--- STORED DATA Enclosed Below ---
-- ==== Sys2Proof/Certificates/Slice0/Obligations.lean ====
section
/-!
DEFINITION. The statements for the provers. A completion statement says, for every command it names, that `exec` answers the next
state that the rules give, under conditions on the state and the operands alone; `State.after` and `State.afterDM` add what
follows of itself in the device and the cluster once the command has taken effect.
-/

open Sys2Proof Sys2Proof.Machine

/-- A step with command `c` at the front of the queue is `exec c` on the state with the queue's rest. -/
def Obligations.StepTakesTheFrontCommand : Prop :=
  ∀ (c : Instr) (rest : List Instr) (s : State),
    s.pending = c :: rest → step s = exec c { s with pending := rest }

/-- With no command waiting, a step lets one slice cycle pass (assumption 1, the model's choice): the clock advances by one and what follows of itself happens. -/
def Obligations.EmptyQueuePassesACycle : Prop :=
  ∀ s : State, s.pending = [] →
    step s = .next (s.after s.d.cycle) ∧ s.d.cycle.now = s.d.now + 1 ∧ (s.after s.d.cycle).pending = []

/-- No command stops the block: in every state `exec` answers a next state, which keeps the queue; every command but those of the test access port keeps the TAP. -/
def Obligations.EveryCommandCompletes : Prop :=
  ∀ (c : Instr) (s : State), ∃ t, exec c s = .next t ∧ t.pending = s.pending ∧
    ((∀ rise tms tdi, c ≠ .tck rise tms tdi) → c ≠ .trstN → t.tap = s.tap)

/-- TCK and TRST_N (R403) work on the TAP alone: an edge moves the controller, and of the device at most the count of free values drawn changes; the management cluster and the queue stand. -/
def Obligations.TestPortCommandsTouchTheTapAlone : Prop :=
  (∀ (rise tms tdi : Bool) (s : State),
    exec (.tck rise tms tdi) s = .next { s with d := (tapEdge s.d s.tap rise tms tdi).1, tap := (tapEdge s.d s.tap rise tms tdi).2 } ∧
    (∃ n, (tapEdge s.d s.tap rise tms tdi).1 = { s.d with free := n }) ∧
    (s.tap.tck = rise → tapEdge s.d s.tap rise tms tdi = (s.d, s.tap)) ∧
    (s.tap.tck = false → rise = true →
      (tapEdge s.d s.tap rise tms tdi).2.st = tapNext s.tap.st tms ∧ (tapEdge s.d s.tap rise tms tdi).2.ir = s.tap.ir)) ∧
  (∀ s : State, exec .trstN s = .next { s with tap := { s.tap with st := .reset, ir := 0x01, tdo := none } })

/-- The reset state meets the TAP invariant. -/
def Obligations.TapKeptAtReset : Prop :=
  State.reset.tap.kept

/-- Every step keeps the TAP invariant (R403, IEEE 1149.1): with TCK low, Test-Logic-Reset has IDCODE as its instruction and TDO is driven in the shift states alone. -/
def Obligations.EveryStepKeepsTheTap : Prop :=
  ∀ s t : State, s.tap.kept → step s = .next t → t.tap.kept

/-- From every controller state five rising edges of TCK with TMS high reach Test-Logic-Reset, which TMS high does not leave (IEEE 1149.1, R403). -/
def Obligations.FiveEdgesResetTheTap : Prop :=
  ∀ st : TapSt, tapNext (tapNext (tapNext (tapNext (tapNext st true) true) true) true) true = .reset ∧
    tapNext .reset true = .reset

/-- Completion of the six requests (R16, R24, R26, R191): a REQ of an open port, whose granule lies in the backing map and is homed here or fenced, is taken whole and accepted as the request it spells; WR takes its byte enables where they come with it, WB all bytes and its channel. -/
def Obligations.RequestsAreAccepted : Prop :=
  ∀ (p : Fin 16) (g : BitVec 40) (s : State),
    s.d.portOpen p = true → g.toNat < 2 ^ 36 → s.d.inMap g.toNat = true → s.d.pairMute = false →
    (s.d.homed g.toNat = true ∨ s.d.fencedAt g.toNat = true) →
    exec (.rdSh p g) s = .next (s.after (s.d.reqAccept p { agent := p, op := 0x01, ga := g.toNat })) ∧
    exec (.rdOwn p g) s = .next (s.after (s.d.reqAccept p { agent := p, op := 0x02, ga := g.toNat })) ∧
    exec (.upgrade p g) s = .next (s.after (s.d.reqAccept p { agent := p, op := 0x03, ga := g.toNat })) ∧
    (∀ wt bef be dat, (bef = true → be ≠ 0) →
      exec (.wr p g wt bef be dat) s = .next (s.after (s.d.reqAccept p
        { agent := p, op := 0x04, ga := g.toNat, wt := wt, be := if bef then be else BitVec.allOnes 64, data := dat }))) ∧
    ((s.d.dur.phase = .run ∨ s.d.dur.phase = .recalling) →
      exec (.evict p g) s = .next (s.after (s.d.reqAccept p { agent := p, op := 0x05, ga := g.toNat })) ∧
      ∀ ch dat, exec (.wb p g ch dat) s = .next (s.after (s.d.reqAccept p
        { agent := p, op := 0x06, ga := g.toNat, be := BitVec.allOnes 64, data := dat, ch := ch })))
--- End of Enclosed STORED DATA ---
--- STORED DATA Enclosed Below ---
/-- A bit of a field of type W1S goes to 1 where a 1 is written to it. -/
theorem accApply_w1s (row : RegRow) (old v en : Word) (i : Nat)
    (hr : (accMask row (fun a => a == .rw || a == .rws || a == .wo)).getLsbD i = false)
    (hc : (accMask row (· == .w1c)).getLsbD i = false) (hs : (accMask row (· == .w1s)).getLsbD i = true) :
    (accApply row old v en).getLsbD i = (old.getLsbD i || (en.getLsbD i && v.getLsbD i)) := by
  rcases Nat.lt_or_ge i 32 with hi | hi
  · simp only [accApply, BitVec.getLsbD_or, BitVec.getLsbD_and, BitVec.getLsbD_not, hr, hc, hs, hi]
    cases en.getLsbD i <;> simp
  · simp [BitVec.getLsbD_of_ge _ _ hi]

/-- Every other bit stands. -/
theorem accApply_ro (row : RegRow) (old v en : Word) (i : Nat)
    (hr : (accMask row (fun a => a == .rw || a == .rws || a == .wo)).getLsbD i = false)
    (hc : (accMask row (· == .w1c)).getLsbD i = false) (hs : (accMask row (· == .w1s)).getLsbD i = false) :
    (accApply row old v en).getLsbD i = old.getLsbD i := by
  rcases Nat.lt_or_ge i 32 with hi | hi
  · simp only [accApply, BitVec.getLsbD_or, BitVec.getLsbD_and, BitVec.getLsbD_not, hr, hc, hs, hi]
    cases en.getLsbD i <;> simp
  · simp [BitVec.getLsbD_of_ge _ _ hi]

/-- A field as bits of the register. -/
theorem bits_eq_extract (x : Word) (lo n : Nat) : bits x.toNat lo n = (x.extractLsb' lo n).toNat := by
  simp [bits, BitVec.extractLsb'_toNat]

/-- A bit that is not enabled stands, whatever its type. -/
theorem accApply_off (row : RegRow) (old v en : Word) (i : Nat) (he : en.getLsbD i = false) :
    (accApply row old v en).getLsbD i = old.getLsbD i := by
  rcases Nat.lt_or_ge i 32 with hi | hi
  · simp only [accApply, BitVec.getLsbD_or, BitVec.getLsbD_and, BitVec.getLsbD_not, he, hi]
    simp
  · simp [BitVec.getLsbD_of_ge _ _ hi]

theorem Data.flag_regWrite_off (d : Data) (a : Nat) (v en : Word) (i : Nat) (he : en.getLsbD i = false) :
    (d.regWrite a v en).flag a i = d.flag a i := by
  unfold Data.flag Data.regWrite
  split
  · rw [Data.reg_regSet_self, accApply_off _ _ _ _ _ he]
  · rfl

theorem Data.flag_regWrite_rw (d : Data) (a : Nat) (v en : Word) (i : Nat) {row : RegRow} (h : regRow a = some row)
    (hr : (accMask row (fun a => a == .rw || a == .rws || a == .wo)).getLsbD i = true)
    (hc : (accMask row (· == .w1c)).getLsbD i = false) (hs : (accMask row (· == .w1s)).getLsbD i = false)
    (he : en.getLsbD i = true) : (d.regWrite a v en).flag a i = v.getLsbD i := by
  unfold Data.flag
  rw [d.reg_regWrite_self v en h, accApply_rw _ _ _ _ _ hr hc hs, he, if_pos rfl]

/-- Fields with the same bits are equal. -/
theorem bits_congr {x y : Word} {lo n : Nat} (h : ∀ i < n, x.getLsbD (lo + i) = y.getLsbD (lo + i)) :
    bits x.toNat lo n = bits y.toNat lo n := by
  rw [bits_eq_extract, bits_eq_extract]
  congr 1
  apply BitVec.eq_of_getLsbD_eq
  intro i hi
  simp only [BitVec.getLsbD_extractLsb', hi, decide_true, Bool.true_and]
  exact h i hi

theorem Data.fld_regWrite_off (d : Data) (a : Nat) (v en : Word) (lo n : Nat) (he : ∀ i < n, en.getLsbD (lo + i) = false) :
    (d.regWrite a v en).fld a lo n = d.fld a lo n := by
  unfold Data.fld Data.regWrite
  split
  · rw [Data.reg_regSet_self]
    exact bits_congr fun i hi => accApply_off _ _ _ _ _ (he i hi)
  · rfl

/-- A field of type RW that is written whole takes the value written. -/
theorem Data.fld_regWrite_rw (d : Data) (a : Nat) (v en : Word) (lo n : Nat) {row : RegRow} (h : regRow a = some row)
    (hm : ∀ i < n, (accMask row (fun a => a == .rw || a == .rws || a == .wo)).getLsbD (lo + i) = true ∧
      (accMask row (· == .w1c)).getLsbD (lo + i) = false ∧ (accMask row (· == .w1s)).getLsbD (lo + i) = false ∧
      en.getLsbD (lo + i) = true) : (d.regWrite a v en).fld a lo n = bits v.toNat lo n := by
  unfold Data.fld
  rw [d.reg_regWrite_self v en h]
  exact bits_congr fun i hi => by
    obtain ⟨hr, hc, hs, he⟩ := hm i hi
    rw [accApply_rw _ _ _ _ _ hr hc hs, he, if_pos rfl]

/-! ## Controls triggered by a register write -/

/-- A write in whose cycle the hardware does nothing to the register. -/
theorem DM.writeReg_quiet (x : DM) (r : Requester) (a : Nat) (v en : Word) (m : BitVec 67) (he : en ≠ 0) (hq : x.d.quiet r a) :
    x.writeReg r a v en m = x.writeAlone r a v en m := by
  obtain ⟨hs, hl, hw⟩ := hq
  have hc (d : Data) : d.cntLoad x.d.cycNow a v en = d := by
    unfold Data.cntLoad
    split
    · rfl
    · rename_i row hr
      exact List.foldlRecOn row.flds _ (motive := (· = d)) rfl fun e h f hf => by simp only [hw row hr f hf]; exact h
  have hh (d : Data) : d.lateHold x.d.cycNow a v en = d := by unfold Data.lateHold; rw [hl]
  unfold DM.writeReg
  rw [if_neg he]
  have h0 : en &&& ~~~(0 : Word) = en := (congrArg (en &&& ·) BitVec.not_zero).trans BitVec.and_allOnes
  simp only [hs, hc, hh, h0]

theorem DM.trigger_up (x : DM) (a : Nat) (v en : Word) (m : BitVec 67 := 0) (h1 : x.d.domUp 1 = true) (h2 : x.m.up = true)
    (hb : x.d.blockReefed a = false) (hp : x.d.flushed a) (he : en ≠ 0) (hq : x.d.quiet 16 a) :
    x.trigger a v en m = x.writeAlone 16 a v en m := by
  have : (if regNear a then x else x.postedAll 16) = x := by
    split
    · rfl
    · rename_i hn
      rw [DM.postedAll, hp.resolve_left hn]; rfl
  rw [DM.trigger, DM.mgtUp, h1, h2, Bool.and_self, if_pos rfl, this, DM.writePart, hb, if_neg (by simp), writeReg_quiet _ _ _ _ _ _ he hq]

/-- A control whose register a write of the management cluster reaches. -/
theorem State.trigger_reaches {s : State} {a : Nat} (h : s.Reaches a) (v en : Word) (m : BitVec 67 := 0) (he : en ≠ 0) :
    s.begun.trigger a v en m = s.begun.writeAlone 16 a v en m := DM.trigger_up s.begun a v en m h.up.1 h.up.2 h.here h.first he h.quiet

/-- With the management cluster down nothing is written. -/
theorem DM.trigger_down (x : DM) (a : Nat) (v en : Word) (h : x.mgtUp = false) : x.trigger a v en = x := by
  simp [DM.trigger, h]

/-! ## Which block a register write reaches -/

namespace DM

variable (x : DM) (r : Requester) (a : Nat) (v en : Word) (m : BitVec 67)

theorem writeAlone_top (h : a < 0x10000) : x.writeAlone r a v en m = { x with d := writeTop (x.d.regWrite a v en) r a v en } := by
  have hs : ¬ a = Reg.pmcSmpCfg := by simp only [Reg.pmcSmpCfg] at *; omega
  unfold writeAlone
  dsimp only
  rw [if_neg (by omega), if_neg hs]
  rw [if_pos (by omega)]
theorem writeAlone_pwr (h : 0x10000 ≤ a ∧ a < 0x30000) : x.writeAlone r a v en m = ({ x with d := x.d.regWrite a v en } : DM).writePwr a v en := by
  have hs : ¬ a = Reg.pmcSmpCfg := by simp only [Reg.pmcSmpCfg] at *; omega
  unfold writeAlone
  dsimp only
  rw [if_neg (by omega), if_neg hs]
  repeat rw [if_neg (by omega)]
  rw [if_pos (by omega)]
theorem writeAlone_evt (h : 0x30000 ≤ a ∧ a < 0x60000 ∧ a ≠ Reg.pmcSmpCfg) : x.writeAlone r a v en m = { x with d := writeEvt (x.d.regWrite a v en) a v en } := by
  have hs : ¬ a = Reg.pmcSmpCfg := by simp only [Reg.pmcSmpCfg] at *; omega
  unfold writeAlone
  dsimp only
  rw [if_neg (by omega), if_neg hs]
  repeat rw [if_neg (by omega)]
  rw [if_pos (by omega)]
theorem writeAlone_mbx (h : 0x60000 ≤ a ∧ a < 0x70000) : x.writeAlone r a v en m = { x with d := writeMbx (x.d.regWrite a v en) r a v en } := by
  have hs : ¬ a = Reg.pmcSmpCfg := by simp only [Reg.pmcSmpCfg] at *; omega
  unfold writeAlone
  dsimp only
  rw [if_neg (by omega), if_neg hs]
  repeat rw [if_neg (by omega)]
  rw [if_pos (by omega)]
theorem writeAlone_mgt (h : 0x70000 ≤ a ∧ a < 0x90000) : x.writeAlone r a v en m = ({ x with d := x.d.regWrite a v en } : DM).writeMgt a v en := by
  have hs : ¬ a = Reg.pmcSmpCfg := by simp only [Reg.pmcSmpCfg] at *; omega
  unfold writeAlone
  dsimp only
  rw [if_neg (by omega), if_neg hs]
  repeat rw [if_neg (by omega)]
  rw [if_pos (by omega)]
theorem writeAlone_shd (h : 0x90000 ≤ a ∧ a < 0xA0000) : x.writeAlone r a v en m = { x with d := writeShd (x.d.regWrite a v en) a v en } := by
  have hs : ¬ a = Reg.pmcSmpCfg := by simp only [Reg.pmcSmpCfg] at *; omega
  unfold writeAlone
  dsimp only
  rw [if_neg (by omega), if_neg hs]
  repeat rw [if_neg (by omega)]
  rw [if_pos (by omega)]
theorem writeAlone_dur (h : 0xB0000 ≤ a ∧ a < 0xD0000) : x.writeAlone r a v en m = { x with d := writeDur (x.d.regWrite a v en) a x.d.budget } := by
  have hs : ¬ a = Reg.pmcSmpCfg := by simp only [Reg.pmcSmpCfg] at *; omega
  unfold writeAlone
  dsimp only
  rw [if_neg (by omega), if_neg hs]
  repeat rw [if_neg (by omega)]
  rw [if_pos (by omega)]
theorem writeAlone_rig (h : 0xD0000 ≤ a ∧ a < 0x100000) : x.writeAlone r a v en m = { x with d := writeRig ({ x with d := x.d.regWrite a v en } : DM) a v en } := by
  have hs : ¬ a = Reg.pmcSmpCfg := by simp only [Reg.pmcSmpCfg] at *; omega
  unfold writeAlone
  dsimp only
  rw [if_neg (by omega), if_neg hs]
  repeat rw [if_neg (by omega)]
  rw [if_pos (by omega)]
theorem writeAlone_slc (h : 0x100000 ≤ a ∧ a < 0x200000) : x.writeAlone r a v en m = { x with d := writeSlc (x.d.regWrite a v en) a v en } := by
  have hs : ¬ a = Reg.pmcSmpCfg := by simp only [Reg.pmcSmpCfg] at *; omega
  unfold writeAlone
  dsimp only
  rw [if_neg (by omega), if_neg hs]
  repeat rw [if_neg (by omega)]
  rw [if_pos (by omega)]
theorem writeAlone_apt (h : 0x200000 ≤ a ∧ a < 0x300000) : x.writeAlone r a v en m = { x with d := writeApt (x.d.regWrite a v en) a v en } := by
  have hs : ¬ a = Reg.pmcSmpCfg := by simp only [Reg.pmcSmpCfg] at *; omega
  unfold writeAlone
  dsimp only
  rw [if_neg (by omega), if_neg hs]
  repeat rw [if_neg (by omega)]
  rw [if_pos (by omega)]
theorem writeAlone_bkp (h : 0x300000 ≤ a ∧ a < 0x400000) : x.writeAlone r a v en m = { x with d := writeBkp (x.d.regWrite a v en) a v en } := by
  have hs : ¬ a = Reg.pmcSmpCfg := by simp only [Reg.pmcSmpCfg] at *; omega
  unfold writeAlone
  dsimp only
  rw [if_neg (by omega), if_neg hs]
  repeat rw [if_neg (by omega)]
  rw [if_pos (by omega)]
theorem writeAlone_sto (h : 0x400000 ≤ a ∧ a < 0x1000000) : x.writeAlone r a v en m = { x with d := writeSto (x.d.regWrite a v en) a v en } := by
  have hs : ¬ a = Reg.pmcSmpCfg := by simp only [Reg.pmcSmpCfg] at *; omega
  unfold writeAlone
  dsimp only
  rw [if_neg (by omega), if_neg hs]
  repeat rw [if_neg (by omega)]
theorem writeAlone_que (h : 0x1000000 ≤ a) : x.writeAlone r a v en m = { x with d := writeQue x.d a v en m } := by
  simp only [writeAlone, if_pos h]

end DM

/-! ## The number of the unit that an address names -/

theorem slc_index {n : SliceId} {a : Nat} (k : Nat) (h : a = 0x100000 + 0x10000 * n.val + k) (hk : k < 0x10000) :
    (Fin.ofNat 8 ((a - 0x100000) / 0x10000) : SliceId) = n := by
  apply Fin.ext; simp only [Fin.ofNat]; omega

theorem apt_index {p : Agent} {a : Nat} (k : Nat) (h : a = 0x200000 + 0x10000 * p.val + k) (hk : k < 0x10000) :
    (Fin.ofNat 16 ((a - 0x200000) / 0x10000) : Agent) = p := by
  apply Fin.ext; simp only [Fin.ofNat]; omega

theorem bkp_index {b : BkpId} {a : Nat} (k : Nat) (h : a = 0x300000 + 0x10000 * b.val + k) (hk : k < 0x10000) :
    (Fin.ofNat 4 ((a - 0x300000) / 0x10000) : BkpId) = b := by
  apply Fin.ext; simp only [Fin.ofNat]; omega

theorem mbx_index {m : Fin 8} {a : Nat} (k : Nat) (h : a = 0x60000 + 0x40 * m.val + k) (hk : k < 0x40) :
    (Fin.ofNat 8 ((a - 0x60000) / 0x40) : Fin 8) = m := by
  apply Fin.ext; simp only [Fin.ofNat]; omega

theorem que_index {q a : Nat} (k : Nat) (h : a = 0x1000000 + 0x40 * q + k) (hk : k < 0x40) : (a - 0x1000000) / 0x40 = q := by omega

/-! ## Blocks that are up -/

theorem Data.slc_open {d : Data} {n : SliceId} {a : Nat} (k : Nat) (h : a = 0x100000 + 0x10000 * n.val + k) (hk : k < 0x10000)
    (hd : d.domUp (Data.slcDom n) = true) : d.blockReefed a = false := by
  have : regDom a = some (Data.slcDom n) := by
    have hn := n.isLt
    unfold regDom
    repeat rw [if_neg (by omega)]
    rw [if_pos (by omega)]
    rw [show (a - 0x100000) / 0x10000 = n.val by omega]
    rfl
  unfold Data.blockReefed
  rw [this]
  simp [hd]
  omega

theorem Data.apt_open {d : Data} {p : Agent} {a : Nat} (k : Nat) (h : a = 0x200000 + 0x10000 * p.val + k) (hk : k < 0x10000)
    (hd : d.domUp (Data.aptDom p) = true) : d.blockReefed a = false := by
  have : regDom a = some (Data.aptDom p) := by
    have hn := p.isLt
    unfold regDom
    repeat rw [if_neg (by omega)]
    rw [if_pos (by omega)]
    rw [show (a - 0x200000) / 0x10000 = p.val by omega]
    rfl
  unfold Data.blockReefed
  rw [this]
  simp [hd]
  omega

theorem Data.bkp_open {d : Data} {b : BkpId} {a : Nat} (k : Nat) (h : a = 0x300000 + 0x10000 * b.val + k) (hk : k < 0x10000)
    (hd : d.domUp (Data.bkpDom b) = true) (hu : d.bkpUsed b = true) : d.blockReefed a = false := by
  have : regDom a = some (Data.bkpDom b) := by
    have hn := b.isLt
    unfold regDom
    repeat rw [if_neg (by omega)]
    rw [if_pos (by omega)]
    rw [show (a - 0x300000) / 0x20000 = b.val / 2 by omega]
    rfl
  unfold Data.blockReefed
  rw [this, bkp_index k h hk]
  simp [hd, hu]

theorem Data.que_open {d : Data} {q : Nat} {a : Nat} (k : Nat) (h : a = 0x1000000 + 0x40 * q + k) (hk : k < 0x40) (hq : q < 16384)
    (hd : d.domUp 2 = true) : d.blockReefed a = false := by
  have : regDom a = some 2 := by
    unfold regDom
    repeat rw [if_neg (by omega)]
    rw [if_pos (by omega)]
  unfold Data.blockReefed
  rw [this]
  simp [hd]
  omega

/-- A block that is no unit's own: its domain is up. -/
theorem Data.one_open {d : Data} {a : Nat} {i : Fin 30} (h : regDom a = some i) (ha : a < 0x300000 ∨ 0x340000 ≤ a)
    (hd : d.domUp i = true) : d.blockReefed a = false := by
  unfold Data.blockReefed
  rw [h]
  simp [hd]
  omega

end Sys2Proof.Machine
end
--- End of Enclosed STORED DATA ---
- _WHAT IS REQUIRED_: Above are some records; copy exactly the lines from the one with "-- ==== Sys2Proof/Certificates/Slice0/Obligations.lean" through the one with "s.pending = c", both included, and no others.

- _SOLUTION_:
-- ==== Sys2Proof/Certificates/Slice0/Obligations.lean ====
section
/-!
DEFINITION. The statements for the provers. A completion statement says, for every command it names, that `exec` answers the next
state that the rules give, under conditions on the state and the operands alone; `State.after` and `State.afterDM` add what
follows of itself in the device and the cluster once the command has taken effect.
-/

open Sys2Proof Sys2Proof.Machine

/-- A step with command `c` at the front of the queue is `exec c` on the state with the queue's rest. -/
def Obligations.StepTakesTheFrontCommand : Prop :=
  ∀ (c : Instr) (rest : List Instr) (s : State),
    s.pending = c :: rest → step s = exec c { s with pending := rest }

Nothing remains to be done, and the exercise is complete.